Stored data entries
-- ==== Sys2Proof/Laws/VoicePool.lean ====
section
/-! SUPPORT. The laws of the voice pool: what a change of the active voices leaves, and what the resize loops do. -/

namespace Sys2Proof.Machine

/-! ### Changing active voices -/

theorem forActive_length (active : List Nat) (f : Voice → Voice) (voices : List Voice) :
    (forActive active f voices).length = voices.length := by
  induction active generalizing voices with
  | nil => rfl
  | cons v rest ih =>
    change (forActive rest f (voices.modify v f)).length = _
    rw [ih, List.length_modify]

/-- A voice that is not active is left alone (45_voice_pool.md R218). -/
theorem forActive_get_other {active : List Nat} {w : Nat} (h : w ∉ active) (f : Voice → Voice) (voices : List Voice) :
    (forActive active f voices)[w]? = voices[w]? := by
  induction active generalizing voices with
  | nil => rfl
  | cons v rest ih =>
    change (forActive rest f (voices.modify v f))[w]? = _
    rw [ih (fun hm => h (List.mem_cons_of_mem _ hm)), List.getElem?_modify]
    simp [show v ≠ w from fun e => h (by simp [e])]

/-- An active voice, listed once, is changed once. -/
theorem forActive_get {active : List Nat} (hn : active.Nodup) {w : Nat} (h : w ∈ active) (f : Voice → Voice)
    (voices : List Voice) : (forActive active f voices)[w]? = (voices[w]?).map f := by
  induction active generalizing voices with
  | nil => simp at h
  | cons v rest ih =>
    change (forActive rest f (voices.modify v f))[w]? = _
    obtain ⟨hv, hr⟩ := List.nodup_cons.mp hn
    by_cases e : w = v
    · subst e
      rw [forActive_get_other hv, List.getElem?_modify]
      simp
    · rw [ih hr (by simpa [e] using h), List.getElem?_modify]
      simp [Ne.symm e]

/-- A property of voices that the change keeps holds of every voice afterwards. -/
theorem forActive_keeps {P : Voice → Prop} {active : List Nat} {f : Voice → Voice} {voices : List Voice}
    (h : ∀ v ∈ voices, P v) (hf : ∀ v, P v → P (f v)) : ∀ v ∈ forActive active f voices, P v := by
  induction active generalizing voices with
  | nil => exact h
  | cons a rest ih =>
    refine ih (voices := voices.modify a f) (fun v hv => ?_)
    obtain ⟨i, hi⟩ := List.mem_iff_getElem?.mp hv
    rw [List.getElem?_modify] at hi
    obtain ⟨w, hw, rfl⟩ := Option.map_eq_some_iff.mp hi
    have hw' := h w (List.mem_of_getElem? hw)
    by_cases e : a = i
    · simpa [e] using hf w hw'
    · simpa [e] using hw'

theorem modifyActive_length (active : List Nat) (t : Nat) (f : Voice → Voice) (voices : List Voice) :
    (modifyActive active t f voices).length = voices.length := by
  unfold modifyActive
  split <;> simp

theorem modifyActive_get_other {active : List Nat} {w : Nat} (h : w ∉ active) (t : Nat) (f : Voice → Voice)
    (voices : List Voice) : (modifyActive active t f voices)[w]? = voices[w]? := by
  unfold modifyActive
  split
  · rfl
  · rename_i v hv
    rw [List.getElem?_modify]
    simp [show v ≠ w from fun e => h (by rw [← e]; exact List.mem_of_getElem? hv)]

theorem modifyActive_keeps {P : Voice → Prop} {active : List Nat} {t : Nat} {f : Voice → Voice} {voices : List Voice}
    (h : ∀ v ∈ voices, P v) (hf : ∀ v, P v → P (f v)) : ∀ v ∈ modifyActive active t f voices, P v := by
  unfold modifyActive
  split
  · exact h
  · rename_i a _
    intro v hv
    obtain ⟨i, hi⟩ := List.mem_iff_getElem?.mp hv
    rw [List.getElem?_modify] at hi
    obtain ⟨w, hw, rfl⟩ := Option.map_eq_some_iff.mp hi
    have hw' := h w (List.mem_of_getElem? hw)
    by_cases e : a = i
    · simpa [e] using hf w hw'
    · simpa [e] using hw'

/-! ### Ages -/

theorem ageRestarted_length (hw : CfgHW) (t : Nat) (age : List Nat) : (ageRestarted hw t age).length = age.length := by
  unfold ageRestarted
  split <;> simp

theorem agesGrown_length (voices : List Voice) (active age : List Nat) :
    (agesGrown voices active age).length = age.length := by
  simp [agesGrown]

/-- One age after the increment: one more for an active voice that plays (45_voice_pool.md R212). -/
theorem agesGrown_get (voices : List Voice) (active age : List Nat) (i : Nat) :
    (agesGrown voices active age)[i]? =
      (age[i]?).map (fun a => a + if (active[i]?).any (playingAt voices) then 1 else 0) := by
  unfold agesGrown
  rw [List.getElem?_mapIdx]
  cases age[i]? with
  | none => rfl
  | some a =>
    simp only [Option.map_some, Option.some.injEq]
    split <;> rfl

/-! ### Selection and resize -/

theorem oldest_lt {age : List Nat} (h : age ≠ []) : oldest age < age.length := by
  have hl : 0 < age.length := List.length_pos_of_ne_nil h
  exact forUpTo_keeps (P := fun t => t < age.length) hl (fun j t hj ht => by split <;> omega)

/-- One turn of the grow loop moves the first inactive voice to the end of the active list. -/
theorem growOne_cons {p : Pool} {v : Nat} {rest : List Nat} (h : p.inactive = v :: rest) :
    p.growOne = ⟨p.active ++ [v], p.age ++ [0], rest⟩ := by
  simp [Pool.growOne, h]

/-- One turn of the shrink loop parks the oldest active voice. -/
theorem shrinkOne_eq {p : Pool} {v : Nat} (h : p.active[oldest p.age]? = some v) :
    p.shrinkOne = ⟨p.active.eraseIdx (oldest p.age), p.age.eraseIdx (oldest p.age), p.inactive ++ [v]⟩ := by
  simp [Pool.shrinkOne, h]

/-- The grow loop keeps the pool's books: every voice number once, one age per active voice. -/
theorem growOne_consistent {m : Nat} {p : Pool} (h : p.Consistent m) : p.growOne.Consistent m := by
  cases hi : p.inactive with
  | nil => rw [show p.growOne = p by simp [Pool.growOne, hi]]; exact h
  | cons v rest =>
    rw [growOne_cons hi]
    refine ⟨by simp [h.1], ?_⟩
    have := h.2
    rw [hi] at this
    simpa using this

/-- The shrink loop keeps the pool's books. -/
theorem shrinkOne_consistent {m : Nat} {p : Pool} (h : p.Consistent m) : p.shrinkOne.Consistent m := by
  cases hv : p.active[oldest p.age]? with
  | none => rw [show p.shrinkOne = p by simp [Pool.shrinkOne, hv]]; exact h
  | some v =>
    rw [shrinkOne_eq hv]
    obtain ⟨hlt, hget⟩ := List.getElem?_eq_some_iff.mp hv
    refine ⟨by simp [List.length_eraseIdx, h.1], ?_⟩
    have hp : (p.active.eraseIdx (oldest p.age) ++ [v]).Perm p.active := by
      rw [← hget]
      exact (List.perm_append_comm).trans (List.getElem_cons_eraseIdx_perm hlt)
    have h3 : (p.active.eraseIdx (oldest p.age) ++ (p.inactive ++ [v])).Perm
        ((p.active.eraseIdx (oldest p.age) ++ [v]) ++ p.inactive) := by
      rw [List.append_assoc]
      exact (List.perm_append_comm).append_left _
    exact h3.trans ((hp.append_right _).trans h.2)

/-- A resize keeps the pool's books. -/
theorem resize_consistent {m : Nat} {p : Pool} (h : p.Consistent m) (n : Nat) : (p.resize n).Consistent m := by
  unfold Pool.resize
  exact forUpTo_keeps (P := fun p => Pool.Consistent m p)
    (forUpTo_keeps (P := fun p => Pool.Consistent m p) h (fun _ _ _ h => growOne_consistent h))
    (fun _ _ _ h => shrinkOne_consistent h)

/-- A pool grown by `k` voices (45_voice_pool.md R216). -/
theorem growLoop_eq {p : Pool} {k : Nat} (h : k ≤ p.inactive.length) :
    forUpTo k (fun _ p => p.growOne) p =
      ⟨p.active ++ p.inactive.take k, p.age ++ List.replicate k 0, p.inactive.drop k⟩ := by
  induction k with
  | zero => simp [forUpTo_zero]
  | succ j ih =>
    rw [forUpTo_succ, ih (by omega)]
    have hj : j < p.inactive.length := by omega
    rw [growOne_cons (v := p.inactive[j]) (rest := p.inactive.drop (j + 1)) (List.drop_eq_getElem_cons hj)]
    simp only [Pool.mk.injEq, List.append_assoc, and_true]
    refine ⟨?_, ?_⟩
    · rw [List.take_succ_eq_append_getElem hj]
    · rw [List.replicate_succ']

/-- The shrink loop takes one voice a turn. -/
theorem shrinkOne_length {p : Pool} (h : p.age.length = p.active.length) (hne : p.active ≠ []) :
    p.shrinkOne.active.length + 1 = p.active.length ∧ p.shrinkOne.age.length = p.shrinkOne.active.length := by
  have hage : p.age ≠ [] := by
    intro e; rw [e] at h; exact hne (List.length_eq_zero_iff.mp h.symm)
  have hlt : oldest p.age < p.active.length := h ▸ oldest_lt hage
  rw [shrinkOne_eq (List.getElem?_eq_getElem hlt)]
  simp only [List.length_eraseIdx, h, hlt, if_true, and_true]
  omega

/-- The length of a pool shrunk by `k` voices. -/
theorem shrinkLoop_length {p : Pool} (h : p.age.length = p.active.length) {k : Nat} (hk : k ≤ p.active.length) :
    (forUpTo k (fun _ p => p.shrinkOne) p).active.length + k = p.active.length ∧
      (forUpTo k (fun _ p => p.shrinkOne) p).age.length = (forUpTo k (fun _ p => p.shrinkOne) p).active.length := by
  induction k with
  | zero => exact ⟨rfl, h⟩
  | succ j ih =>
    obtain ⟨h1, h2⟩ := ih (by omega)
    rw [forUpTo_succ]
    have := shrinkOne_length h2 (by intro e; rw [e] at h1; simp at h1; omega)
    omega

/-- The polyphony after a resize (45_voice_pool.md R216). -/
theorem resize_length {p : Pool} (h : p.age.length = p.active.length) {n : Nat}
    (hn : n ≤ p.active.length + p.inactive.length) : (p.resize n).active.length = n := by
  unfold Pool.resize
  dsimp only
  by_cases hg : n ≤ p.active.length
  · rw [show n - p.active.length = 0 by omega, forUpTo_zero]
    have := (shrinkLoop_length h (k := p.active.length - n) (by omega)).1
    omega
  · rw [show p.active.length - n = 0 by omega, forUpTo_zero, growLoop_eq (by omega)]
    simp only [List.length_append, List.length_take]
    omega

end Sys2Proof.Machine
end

## ACTIVITY
Across all the records above, how many lines hold the word "have"? Answer with only that number.

## ANSWER TO THIS EXERCISE
11